When used in a networking environment the computer 602 connects to the network via a wired/wireless communication subsystem 642 (e.g., a network interface adapter, onboard transceiver subsystem, etc.) to communicate with wired/wireless networks, wired/wireless printers, wired/wireless input devices 644, and so on. The computer 602 can include a modem or has other means for establishing communications over the network. In a networked environment, programs and data relative to the computer 602 can be stored in the remote memory/storage device, as is associated with a distributed system. It will be appreciated that the network connections shown are exemplary and other means of establishing a communications link between the computers can be used.
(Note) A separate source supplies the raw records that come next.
@[simp] theorem State.resetTowNodes_frame (s : State) :
    (s.resetTowNodes).now = s.now ∧ (s.resetTowNodes).epoch = s.epoch ∧
    (s.resetTowNodes).straps = s.straps ∧ (s.resetTowNodes).station = s.station ∧
    (s.resetTowNodes).prop = s.prop ∧ (s.resetTowNodes).steer = s.steer ∧ (s.resetTowNodes).mach = s.mach ∧
    (s.resetTowNodes).coup = s.coup ∧ (s.resetTowNodes).fuel = s.fuel ∧
    (s.resetTowNodes).transfer = s.transfer ∧ (s.resetTowNodes).cond = s.cond ∧
    (s.resetTowNodes).store = s.store ∧ (s.resetTowNodes).lines = s.lines ∧ (s.resetTowNodes).tx = s.tx ∧
    (s.resetTowNodes).sent = s.sent ∧ (s.resetTowNodes).readBack = s.readBack ∧
    (s.resetTowNodes).draws = s.draws ∧ (s.resetTowNodes).pending = s.pending := by
  simp [State.resetTowNodes]

@[simp] theorem State.applyMakeUp_frame (s : State) :
    (s.applyMakeUp).now = s.now ∧ (s.applyMakeUp).epoch = s.epoch ∧ (s.applyMakeUp).straps = s.straps ∧
    (s.applyMakeUp).station = s.station ∧ (s.applyMakeUp).prop = s.prop ∧ (s.applyMakeUp).mach = s.mach ∧
    (s.applyMakeUp).fuel = s.fuel ∧ (s.applyMakeUp).transfer = s.transfer ∧
    (s.applyMakeUp).store = s.store ∧ (s.applyMakeUp).lines = s.lines ∧ (s.applyMakeUp).tx = s.tx ∧
    (s.applyMakeUp).readBack = s.readBack ∧ (s.applyMakeUp).draws = s.draws ∧
    (s.applyMakeUp).pending = s.pending := by
  unfold State.applyMakeUp
  repeat' (first | split | (dsimp only; split))
  all_goals simp

@[simp] theorem State.resetTow_frame (s : State) :
    (s.resetTow).now = s.now ∧ (s.resetTow).epoch = s.epoch ∧ (s.resetTow).straps = s.straps ∧
    (s.resetTow).station = s.station ∧ (s.resetTow).prop = s.prop ∧ (s.resetTow).steer = s.steer ∧
    (s.resetTow).mach = s.mach ∧ (s.resetTow).coup = s.coup ∧ (s.resetTow).fuel = s.fuel ∧
    (s.resetTow).transfer = s.transfer ∧ (s.resetTow).cond = s.cond ∧ (s.resetTow).store = s.store ∧
    (s.resetTow).lines = s.lines ∧ (s.resetTow).tx = s.tx ∧ (s.resetTow).sent = s.sent ∧
    (s.resetTow).readBack = s.readBack ∧ (s.resetTow).draws = s.draws ∧
    (s.resetTow).pending = s.pending := by
  simp [State.resetTow]

@[simp] theorem State.startTow_frame (s : State) :
    (s.startTow).now = s.now ∧ (s.startTow).epoch = s.epoch ∧ (s.startTow).straps = s.straps ∧
    (s.startTow).station = s.station ∧ (s.startTow).prop = s.prop ∧ (s.startTow).mach = s.mach ∧
    (s.startTow).fuel = s.fuel ∧ (s.startTow).transfer = s.transfer ∧ (s.startTow).store = s.store ∧
    (s.startTow).lines = s.lines ∧ (s.startTow).tx = s.tx ∧ (s.startTow).readBack = s.readBack ∧
    (s.startTow).draws = s.draws ∧ (s.startTow).pending = s.pending := by
  unfold State.startTow
  repeat' (first | split | (dsimp only; split))
  all_goals simp
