-- ==== Sys2Proof/Laws/Requests.lean ====
section
/-! SUPPORT. What taking a step, serving the request at the head of the queue, answering it and charging an
account do, said once each. -/

namespace Sys2Proof.Machine

/-- A line counter grows by one and stays at 65 535. -/
theorem bump_eq (n : Nat) : bump n = min 65535 (n + 1) := rfl

/-- Taking a step moves the clock and sets the store's faults, and nothing else. -/
theorem State.enter_eq (s : State) (e : Env) :
    s.enter e = { s with now := max s.now e.time, readBack := e.readBack } := rfl

/-- A whole request is named by itself. -/
theorem MgmtRequest.named_of_whole {r : MgmtRequest} (h : r.short = false) : r.named = r := by
  cases r
  simp_all [MgmtRequest.named]

/-- Serving the request at the head of the queue is carrying it out. -/
theorem State.serve_atHead (s : State) (e : Env) (r : MgmtRequest) (f : State → State) (h : s.atHead r)
    (hr : r.short = false) : (s.enter e).serve r f = f (s.enter e) := by
  obtain ⟨h1, h2, h3⟩ := h
  have hs : (s.enter e).store = s.store := rfl
  have hb : (s.enter e).bringIn r = s.enter e := by
    unfold State.bringIn
    rw [if_neg]
    rw [hs]
    cases hq : s.store.queue with
    | nil => simp [hq] at h2
    | cons => simp
  unfold State.serve
  rw [if_neg (by rw [hs, h1]; simp)]
  simp only [hb]
  rw [if_pos ⟨by rw [hs, h2]; simp [MgmtRequest.named_of_whole hr], by rw [hs]; exact h3⟩]

/-- A request that can be served (R177, R178) is carried out. -/
theorem State.request_canServe (s : State) (e : Env) (kind station tag : Nat) (fields : Bytes)
    (g : Option Rights) (f : State → State)
    (h : s.canServe { station := station, kind := kind, tag := tag, fields := fields } g) :
    (s.enter e).request kind station tag fields g f = f (s.enter e) := by
  obtain ⟨h1, h2, h3⟩ := h
  unfold State.request
  rw [State.serve_atHead s e _ _ h1 rfl]
  unfold State.checked
  have hw : (s.enter e).headShort = false := by
    simp [State.headShort, h1.2.1]
  rw [if_neg (by rw [h2, hw]; simp)]
  cases g with
  | none => rfl
  | some x =>
    have : (s.enter e).holdsRight station x = s.holdsRight station x := rfl
    simp only [this]
    rw [if_pos (h3 x rfl)]

/-- Answering the request at the head adds its reply and marks the head answered, and nothing else. -/
theorem State.answerHead_eq (s : State) (r : MgmtRequest) (status : Status) (fields : Bytes) (after : AfterReply)
    (h : s.store.queue.head? = some r) :
    s.answerHead status fields after =
      { s with
        tx := { s.tx with replies := s.tx.replies ++ [r.reply status fields true] }
        store := { s.store with head := .answered after } } := by
  unfold State.answerHead
  cases hq : s.store.queue with
  | nil => simp [hq] at h
  | cons x xs =>
    rw [hq] at h
    simp at h
    subst h
    rfl

/-- Answering the request at the head leaves it answered, in the words of Safety.lean. -/
theorem State.answered_answerHead {s : State} {r : MgmtRequest} (status : Status) (fields : Bytes)
    (after : AfterReply) (h : s.store.queue.head? = some r) :
    s.answered (s.answerHead status fields after) r status fields after := by
  unfold State.answered
  rw [State.answerHead_eq s r status fields after h]

/-- Reading a consumer after one consumer has changed. -/
theorem State.consumerAt_modConsumer (s : State) (n m : Fin 6) (f : Consumer → Consumer) :
    (s.modConsumer n f).consumerAt m = if n = m then f (s.consumerAt m) else s.consumerAt m := by
  simp only [State.consumerAt, State.modConsumer, State.withFuel]
  rw [upd_get]
  by_cases h : n = m
  · simp [h]
  · have : n.val ≠ m.val := fun h2 => h (Fin.ext h2)
    simp [h, this]

/-- A charge moves only its own consumer's total and remainder. -/
theorem State.consumerAt_charge (s : State) (i : Fin 6) (e : ConsumerEntry) (n f : Int) (j : Fin 6) :
    (s.charge i e n f).consumerAt j =
      if i = j then
        { s.consumerAt j with account :=
          { (s.consumerAt j).account with
            total := ((s.charge i e n f).consumerAt j).account.total
            remainder := ((s.charge i e n f).consumerAt j).account.remainder } }
      else s.consumerAt j := by
  have key : ∀ (t : State) (index : Nat) (g : Book → Book), (t.bookOf index g).consumerAt j = t.consumerAt j := by
    intro t index g
    unfold State.bookOf
    split <;> rfl
  have h1 : (s.charge i e n f).consumerAt j = (s.modConsumer i fun c =>
      { c with account :=
        { c.account with
          total := c.account.total + (accumulate e.k (s.consumerAt i).account.remainder n f).1
          remainder := (accumulate e.k (s.consumerAt i).account.remainder n f).2 } }).consumerAt j := by
    unfold State.charge
    dsimp only
    split
    · rfl
    · exact key _ _ _
  rw [h1, State.consumerAt_modConsumer]
  split <;> rfl

/-! ### The load buffer's bytes -/

/-- Writing data that fits keeps the buffer's length. -/
theorem length_overwrite (b : Bytes) (offset : Nat) (data : Bytes) (h : offset + data.length ≤ b.length) :
    (overwrite b offset data).length = b.length := by
  simp [overwrite]
  omega

/-- A byte of the buffer after a write: the data's inside it, the old one outside it. -/
theorem getElem?_overwrite (b : Bytes) (offset : Nat) (data : Bytes) (i : Nat)
    (h : offset + data.length ≤ b.length) :
    (overwrite b offset data)[i]? =
      if offset ≤ i ∧ i < offset + data.length then data[i - offset]? else b[i]? := by
  have ho : min offset b.length = offset := by omega
  unfold overwrite
  rw [List.append_assoc, List.getElem?_append, List.length_take, ho, List.getElem?_take]
  by_cases h1 : i < offset
  · rw [if_pos h1, if_pos h1, if_neg (by omega)]
  · rw [if_neg h1, List.getElem?_append]
    by_cases h2 : i - offset < data.length
    · rw [if_pos h2, if_pos (by omega)]
    · rw [if_neg h2, if_neg (by omega), List.getElem?_drop]
      congr 1
      omega

end Sys2Proof.Machine
end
The computer 602 is operable to communicate with wired/wireless devices or entities using the radio technologies such as the IEEE 802.xx family of standards, such as wireless devices operatively disposed in wireless communication (e.g., IEEE 802.11 over-the-air modulation techniques) with, for example, a printer, scanner, desktop and/or portable computer, personal digital assistant (PDA), communications satellite, any piece of equipment or location associated with a wirelessly detectable tag (e.g., a kiosk, news stand, restroom), and telephone. This includes at least Wi-Fi (or Wireless Fidelity) for hotspots, WiMax, and Bluetooth™ wireless technologies. Thus, the communications can be a predefined structure as with a conventional network or simply an ad hoc communication between at least two devices. Wi-Fi networks use radio technologies called IEEE 802.11x (a, b, g, etc.) to provide secure, reliable, fast wireless connectivity. A Wi-Fi network can be used to connect computers to each other, to the Internet, and to wire networks (which use IEEE 802.3-related media and functions).
What has been described above includes examples of the disclosed architecture. It is, of course, not possible to describe every conceivable combination of components and/or methodologies, but one of ordinary skill in the art may recognize that many further combinations and permutations are possible. Accordingly, the novel architecture is intended to embrace all such alterations, modifications and variations that fall within the spirit and scope of the appended claims. Furthermore, to the extent that the term “includes” is used in either the detailed description or the claims, such term is intended to be inclusive in a manner similar to the term “comprising” as “comprising” is interpreted when employed as a transitional word in a claim.